[Collected data]
-=-=-=-=-

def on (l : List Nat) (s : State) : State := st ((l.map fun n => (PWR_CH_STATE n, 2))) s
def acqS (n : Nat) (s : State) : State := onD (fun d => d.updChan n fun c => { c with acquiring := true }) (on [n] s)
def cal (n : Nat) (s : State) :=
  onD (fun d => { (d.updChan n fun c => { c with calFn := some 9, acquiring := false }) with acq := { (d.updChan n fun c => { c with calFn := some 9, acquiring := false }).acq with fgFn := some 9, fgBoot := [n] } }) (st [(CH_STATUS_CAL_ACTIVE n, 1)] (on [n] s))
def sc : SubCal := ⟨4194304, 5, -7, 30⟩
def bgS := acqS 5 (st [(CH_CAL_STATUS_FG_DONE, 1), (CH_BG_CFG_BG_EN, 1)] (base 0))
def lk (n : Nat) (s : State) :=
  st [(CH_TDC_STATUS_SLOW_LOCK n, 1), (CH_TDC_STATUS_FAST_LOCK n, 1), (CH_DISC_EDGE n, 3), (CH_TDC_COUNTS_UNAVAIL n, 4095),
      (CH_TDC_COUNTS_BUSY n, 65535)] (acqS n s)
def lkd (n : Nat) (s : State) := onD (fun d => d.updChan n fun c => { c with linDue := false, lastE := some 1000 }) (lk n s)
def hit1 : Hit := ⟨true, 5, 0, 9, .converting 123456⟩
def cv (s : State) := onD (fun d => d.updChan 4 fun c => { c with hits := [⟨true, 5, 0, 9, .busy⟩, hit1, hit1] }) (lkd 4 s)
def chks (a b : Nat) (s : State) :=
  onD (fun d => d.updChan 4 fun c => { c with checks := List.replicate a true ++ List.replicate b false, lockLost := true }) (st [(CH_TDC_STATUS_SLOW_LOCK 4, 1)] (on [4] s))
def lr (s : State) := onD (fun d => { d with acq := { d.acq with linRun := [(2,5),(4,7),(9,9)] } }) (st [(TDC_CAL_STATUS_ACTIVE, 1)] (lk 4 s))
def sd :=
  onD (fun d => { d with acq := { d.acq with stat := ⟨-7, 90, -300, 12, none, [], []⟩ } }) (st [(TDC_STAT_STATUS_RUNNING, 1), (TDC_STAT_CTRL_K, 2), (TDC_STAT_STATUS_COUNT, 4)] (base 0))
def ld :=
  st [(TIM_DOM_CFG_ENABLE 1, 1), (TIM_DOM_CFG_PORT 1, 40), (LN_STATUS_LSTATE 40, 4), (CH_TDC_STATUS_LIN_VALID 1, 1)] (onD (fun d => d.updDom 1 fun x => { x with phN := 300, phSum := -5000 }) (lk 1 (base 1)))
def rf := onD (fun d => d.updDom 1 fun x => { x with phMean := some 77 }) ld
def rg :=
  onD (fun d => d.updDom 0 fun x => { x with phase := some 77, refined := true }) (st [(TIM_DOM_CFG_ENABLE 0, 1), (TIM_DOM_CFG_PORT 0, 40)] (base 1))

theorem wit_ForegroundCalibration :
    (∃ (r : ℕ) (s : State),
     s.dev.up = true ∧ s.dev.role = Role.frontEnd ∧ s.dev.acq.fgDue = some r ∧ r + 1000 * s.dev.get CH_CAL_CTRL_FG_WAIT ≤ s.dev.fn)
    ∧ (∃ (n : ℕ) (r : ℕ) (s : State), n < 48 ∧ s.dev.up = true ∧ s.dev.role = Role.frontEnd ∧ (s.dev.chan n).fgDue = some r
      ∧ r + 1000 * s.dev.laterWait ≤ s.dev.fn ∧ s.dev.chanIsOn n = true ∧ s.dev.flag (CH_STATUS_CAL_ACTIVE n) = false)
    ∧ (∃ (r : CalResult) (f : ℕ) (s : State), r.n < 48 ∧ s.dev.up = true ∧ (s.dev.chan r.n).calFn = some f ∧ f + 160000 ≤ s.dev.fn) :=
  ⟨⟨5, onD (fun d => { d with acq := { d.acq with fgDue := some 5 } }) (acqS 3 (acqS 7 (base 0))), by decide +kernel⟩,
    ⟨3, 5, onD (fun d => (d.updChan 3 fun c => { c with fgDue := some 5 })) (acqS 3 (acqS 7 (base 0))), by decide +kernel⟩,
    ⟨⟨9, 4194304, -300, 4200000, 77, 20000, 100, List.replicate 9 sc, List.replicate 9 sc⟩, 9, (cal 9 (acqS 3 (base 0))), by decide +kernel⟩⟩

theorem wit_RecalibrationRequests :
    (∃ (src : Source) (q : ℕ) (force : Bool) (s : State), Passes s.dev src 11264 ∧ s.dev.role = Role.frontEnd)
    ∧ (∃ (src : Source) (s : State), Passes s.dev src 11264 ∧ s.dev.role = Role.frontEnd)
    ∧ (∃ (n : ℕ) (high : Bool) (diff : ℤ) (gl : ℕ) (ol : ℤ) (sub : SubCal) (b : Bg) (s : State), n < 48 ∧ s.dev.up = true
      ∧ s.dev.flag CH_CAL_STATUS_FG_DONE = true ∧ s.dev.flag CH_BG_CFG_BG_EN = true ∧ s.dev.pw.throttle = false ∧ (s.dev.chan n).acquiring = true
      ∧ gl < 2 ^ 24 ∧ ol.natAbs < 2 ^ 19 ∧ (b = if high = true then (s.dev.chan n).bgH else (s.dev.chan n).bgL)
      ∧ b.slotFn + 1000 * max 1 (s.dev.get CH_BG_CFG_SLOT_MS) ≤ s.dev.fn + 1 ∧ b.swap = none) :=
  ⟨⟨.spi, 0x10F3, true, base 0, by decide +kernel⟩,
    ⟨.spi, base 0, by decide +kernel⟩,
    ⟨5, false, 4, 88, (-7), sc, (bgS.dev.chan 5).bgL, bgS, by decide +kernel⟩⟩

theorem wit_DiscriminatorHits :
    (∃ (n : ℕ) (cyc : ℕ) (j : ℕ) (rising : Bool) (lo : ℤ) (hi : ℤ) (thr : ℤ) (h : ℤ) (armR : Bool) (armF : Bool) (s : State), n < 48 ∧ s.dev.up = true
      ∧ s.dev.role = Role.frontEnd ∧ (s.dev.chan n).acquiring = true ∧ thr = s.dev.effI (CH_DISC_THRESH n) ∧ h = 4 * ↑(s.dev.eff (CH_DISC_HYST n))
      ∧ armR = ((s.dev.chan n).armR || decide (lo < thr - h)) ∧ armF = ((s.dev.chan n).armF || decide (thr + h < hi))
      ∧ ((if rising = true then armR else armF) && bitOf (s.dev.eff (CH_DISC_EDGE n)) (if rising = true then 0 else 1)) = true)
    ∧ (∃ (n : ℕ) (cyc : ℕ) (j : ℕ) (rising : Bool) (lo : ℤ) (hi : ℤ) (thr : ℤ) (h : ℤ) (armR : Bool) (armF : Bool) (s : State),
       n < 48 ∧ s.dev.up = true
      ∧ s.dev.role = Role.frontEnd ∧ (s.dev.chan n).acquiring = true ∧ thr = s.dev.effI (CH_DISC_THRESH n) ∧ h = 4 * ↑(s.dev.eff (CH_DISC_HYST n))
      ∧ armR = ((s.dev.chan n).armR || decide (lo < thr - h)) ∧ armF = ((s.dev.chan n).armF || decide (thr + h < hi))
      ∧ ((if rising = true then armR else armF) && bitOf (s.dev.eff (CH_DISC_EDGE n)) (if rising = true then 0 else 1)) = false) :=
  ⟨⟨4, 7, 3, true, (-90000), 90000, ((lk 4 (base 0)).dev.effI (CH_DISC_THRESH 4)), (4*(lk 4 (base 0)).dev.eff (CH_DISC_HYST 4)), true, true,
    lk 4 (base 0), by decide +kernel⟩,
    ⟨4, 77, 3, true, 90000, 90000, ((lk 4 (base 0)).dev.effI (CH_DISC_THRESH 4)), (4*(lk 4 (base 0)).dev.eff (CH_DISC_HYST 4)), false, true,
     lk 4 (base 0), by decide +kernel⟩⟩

-=-=-=-=-

Your task: Retype only this portion of the data above: the line containing "def lk (n : Nat)", the line containing "def hit1 : Hit", and all lines between them, exactly.

Answer to the problem:
def lk (n : Nat) (s : State) :=
  st [(CH_TDC_STATUS_SLOW_LOCK n, 1), (CH_TDC_STATUS_FAST_LOCK n, 1), (CH_DISC_EDGE n, 3), (CH_TDC_COUNTS_UNAVAIL n, 4095),
      (CH_TDC_COUNTS_BUSY n, 65535)] (acqS n s)
def lkd (n : Nat) (s : State) := onD (fun d => d.updChan n fun c => { c with linDue := false, lastE := some 1000 }) (lk n s)
def hit1 : Hit := ⟨true, 5, 0, 9, .converting 123456⟩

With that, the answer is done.